What you have to do
Once you have checked each line below for the word "does", give the number of lines that have it and nothing further.

Data extract
-- ==== Sys2Proof/Laws/Memory.lean ====
section
/-! SUPPORT. The laws of memory: what a store does to every byte, that stores keep the canonical form, and when the
checked accesses succeed. -/

namespace Sys2Proof.Machine

theorem Memory.read_filter_self (m : Memory) (a : Nat) :
    Memory.read (m.filter (fun c => c.1 ≠ a)) a = initialByte a := by
  induction m with
  | nil => rfl
  | cons c m ih =>
    by_cases h : c.1 = a
    · simpa [h] using ih
    · simpa [h, Memory.read] using ih

theorem Memory.read_filter_ne (m : Memory) {a k : Nat} (hk : k ≠ a) :
    Memory.read (m.filter (fun c => c.1 ≠ a)) k = Memory.read m k := by
  induction m with
  | nil => rfl
  | cons c m ih =>
    by_cases h : c.1 = a
    · have hne : ¬ a = k := fun e => hk e.symm
      simpa [h, Memory.read, hne] using ih
    · simp only [ne_eq, decide_not] at ih
      simp [h, Memory.read, ih]

theorem Memory.read_insertCell_self (m : Memory) (a : Nat) (b : Byte) (h : ∀ c ∈ m, c.1 ≠ a) :
    Memory.read (Memory.insertCell a b m) a = b := by
  induction m with
  | nil => simp [Memory.insertCell, Memory.read]
  | cons c m ih =>
    rw [Memory.insertCell]
    split
    · simp [Memory.read]
    · have hc : ¬ c.1 = a := h c (by simp)
      simpa [Memory.read, hc] using ih fun d hd => h d (by simp [hd])

theorem Memory.read_insertCell_ne (m : Memory) {a k : Nat} (b : Byte) (hk : k ≠ a) :
    Memory.read (Memory.insertCell a b m) k = Memory.read m k := by
  have hk' : ¬ a = k := fun e => hk e.symm
  induction m with
  | nil => simp [Memory.insertCell, Memory.read, hk']
  | cons c m ih =>
    rw [Memory.insertCell]
    split <;> simp [Memory.read, hk', ih]

/-- A store gives the byte to its address and leaves every other address alone, whatever the list looks like. -/
theorem Memory.read_write (m : Memory) (a k : Nat) (b : Byte) :
    Memory.read (Memory.write m a b) k = if k = a then b else Memory.read m k := by
  unfold Memory.write
  by_cases hk : k = a
  · subst hk
    split
    · next h => simpa [h] using Memory.read_filter_self m k
    · simpa using Memory.read_insertCell_self _ k b (by intro c hc; simpa using (List.mem_filter.1 hc).2)
  · split
    · simpa [hk] using Memory.read_filter_ne m hk
    · rw [Memory.read_insertCell_ne _ b hk, Memory.read_filter_ne m hk]

/-- A block store gives its k-th byte to the k-th address of the block, and leaves every address outside alone. -/
theorem Memory.read_writeBytes (bs : List Byte) (m : Memory) (a k : Nat) :
    Memory.read (Memory.writeBytes m a bs) k =
      if a ≤ k ∧ k < a + bs.length then bs.getD (k - a) 0 else Memory.read m k := by
  induction bs generalizing m a with
  | nil =>
    simp [Memory.writeBytes]
  | cons b bs ih =>
    rw [Memory.writeBytes, ih, Memory.read_write]
    by_cases hk : k = a
    · subst hk
      simp
    · by_cases hin : a + 1 ≤ k ∧ k < a + 1 + bs.length
      · have h2 : a ≤ k ∧ k < a + (b :: bs).length := by simp only [List.length_cons]; omega
        rw [if_pos hin, if_pos h2]
        obtain ⟨d, hd⟩ : ∃ d, k - a = d + 1 := ⟨k - a - 1, by omega⟩
        have : k - (a + 1) = d := by omega
        rw [hd, this]; simp
      · have h2 : ¬ (a ≤ k ∧ k < a + (b :: bs).length) := by simp only [List.length_cons]; omega
        rw [if_neg hin, if_neg hk, if_neg h2]

/-! ### The canonical form -/

/-- Every address of the list is above `a`, and they strictly rise. -/
def Memory.risingFrom (a : Nat) (m : Memory) : Prop := Memory.rising m = true ∧ ∀ c ∈ m, a < c.1

theorem Memory.rising_cons (c : Host.Cell) (m : Memory) :
    Memory.rising (c :: m) = true ↔ Memory.risingFrom c.1 m := by
  induction m generalizing c with
  | nil => simp [Memory.rising, Memory.risingFrom]
  | cons d m ih =>
    rw [Memory.rising, Bool.and_eq_true, decide_eq_true_eq, ih d]
    constructor
    · rintro ⟨hcd, hr⟩
      refine ⟨(ih d).2 hr, ?_⟩
      intro e he
      rcases List.mem_cons.1 he with rfl | he
      · exact hcd
      · exact lt_trans hcd (hr.2 e he)
    · rintro ⟨hr, hall⟩
      exact ⟨hall d (by simp), (ih d).1 hr⟩

theorem Memory.rising_filter (m : Memory) (p : Host.Cell → Bool) (h : Memory.rising m = true) :
    Memory.rising (m.filter p) = true := by
  induction m with
  | nil => rfl
  | cons c m ih =>
    obtain ⟨hr, hall⟩ := (Memory.rising_cons c m).1 h
    by_cases hp : p c = true
    · rw [List.filter_cons_of_pos hp, Memory.rising_cons]
      exact ⟨ih hr, fun d hd => hall d (List.mem_filter.1 hd).1⟩
    · rw [List.filter_cons_of_neg hp]; exact ih hr

theorem Memory.mem_insertCell (m : Memory) (a : Nat) (b : Byte) (c : Host.Cell) :
    c ∈ Memory.insertCell a b m ↔ c = (a, b) ∨ c ∈ m := by
  induction m with
  | nil => simp [Memory.insertCell]
  | cons d m ih =>
    rw [Memory.insertCell]
    split
    · simp
    · simp only [List.mem_cons, ih]; tauto

theorem Memory.rising_insertCell (m : Memory) (a : Nat) (b : Byte) (h : Memory.rising m = true)
    (hne : ∀ c ∈ m, c.1 ≠ a) : Memory.rising (Memory.insertCell a b m) = true := by
  induction m with
  | nil => rfl
  | cons c m ih =>
    obtain ⟨hr, hall⟩ := (Memory.rising_cons c m).1 h
    rw [Memory.insertCell]
    split
    · next hlt =>
      rw [Memory.rising_cons]
      refine ⟨h, fun d hd => ?_⟩
      rcases List.mem_cons.1 hd with rfl | hd
      · exact hlt
      · exact lt_trans hlt (hall d hd)
    · next hlt =>
      rw [Memory.rising_cons]
      refine ⟨ih hr fun d hd => hne d (by simp [hd]), fun d hd => ?_⟩
      rcases (Memory.mem_insertCell m a b d).1 hd with rfl | hd
      · have := hne c (by simp); omega
      · exact hall d hd

/-- A store keeps the canonical form. -/
theorem Memory.wf_write (m : Memory) (a : Nat) (b : Byte) (h : Memory.wf m = true) :
    Memory.wf (Memory.write m a b) = true := by
  obtain ⟨hr, hall⟩ := Bool.and_eq_true_iff.1 h
  rw [List.all_eq_true] at hall
  have hf := Memory.rising_filter m (fun c => c.1 ≠ a) hr
  unfold Memory.write
  split
  · exact Bool.and_eq_true_iff.2 ⟨hf, List.all_eq_true.2 fun c hc => hall c (List.mem_filter.1 hc).1⟩
  · next hb =>
    refine Bool.and_eq_true_iff.2 ⟨Memory.rising_insertCell _ a b hf ?_, List.all_eq_true.2 fun c hc => ?_⟩
    · intro c hc; simpa using (List.mem_filter.1 hc).2
    · rcases (Memory.mem_insertCell _ a b c).1 hc with rfl | hc
      · simpa using hb
      · exact hall c (List.mem_filter.1 hc).1

/-- A block store keeps the canonical form. -/
theorem Memory.wf_writeBytes (bs : List Byte) (m : Memory) (a : Nat) (h : Memory.wf m = true) :
    Memory.wf (Memory.writeBytes m a bs) = true := by
  induction bs generalizing m a with
  | nil => exact h
  | cons b bs ih => exact ih _ _ (Memory.wf_write m a b h)

/-- A store to an address that exists keeps the listed addresses inside the address space. -/
theorem Memory.bounded_write (m : Memory) (a : Nat) (b : Byte) (ha : a < Config.memSize)
    (h : Memory.bounded m = true) : Memory.bounded (Memory.write m a b) = true := by
  unfold Memory.bounded at h ⊢
  rw [List.all_eq_true] at h ⊢
  intro c hc
  unfold Memory.write at hc
  split at hc
  · exact h c (List.mem_filter.1 hc).1
  · rcases (Memory.mem_insertCell _ a b c).1 hc with rfl | hc
    · simpa using ha
    · exact h c (List.mem_filter.1 hc).1

/-- A block store inside the address space keeps the listed addresses inside it. -/
theorem Memory.bounded_writeBytes (bs : List Byte) (m : Memory) (a : Nat) (ha : a + bs.length ≤ Config.memSize)
    (h : Memory.bounded m = true) : Memory.bounded (Memory.writeBytes m a bs) = true := by
  induction bs generalizing m a with
  | nil => exact h
  | cons b bs ih =>
    simp only [List.length_cons] at ha
    exact ih _ _ (by omega) (Memory.bounded_write m a b (by omega) h)

/-! ### The checked accesses (R36) -/

/-- The bounds check in closed form: the lowest address out of range is the later of `a` and MEM_SIZE. -/
theorem firstOutOfBounds_eq (a n : Nat) :
    firstOutOfBounds a n = if n = 0 ∨ a + n ≤ 4096 then none else some (max a 4096) := by
  unfold firstOutOfBounds
  split
  · next h =>
    rw [List.find?_eq_none]
    intro k hk
    obtain ⟨j, hj, rfl⟩ := List.mem_map.1 hk
    have := List.mem_range.1 hj
    simp only [decide_eq_true_eq, Config.memSize]; omega
  · next h =>
    rw [List.find?_eq_some_iff_append]
    refine ⟨by simp, (List.range (max a 4096 - a)).map (a + ·),
      (List.range' (max a 4096 - a + 1) (n - (max a 4096 - a + 1))).map (a + ·), ?_, ?_⟩
    · have h1 : n = (max a 4096 - a) + 1 + (n - (max a 4096 - a + 1)) := by omega
      conv_lhs => rw [h1]
      rw [List.range_add, List.range_succ, List.map_append, List.map_append, List.map_map, List.range'_eq_map_range]
      simp only [List.map_cons, List.map_nil, List.map_map, List.append_assoc, List.singleton_append]
      congr 2
      omega
    · intro k hk
      obtain ⟨j, hj, rfl⟩ := List.mem_map.1 hk
      have := List.mem_range.1 hj
      simp only [Bool.not_eq_true', decide_eq_false_iff_not, Config.memSize]; omega

/-- The first address of a block that is out of range is the later of `a` and MEM_SIZE (R36). -/
theorem lowest_out_of_bounds {a k : Nat} (h1 : 4096 ≤ a + k) (h2 : ∀ j, j < k → a + j < 4096) : max a 4096 = a + k := by
  cases k with
  | zero => omega
  | succ k => have := h2 k (by omega); omega

/-- MemRead answers the bytes when every address exists, and else the lowest address that does not. -/
theorem State.memRead_eq (s : State) (a n : Nat) :
    s.memRead a n = if n = 0 ∨ a + n ≤ 4096 then .ok ((List.range n).map fun k => s.readByte (a + k))
      else .error (.outOfBounds (max a 4096)) := by
  rw [State.memRead, firstOutOfBounds_eq]
  split <;> simp_all

/-- MemWrite answers the state with the block stored when every address exists, and else the lowest address that does not. -/
theorem State.memWrite_eq (s : State) (a : Nat) (bytes : List Byte) :
    s.memWrite a bytes = if bytes.length = 0 ∨ a + bytes.length ≤ 4096 then
        .ok (s.withMem (Memory.writeBytes s.mem a bytes))
      else .error (.outOfBounds (max a 4096)) := by
  rw [State.memWrite, firstOutOfBounds_eq]
  split <;> simp_all

/-- A block read that answers a next state either read the block and went on, or entered OutOfBounds of an address of the
block that does not exist. -/
theorem State.memRead_next {s t : State} {a n : Nat} {k : List Byte → Result}
    (h : s.orHalt (s.memRead a n) k = .next t) :
    ((n = 0 ∨ a + n ≤ 4096) ∧ k ((List.range n).map fun j => s.readByte (a + j)) = .next t) ∨
    (∃ j, j < n ∧ 4096 ≤ a + j ∧ t = s.withSeq (.halted (.outOfBounds (a + j)))) := by
  rw [State.memRead_eq] at h
  split at h
  · next hc => exact .inl ⟨hc, h⟩
  · next hc =>
    refine .inr ⟨max a 4096 - a, by omega, by omega, ?_⟩
    rw [← Host.Outcome.next.inj h]; congr 3; omega

/-- A block store that answers a next state either stored the block and went on, or entered OutOfBounds of an address of
the block that does not exist. -/
theorem State.memWrite_next {s t : State} {a : Nat} {bytes : List Byte} {k : State → Result}
    (h : s.orHalt (s.memWrite a bytes) k = .next t) :
    ((bytes.length = 0 ∨ a + bytes.length ≤ 4096) ∧ k (s.withMem (Memory.writeBytes s.mem a bytes)) = .next t) ∨
    (∃ j, j < bytes.length ∧ 4096 ≤ a + j ∧ t = s.withSeq (.halted (.outOfBounds (a + j)))) := by
  rw [State.memWrite_eq] at h
  split at h
  · next hc => exact .inl ⟨hc, h⟩
  · next hc =>
    refine .inr ⟨max a 4096 - a, by omega, by omega, ?_⟩
    rw [← Host.Outcome.next.inj h]; congr 3; omega

/-- MemRead16 answers the big-endian word when both addresses exist. -/
theorem State.memRead16_eq (s : State) (a : Nat) :
    s.memRead16 a = if a + 2 ≤ 4096 then .ok (bigEndian (s.readByte a) (s.readByte (a + 1)))
      else .error (.outOfBounds (max a 4096)) := by
  rw [State.memRead16, firstOutOfBounds_eq]
  by_cases h : a + 2 ≤ 4096 <;> simp [h]

/-- What a block store does to every byte of the state. -/
theorem State.readByte_withMem_writeBytes (s : State) (a k : Nat) (bs : List Byte) :
    (s.withMem (Memory.writeBytes s.mem a bs)).readByte k =
      if a ≤ k ∧ k < a + bs.length then bs.getD (k - a) 0 else s.readByte k :=
  Memory.read_writeBytes bs s.mem a k

end Sys2Proof.Machine
end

Response for this exercise
6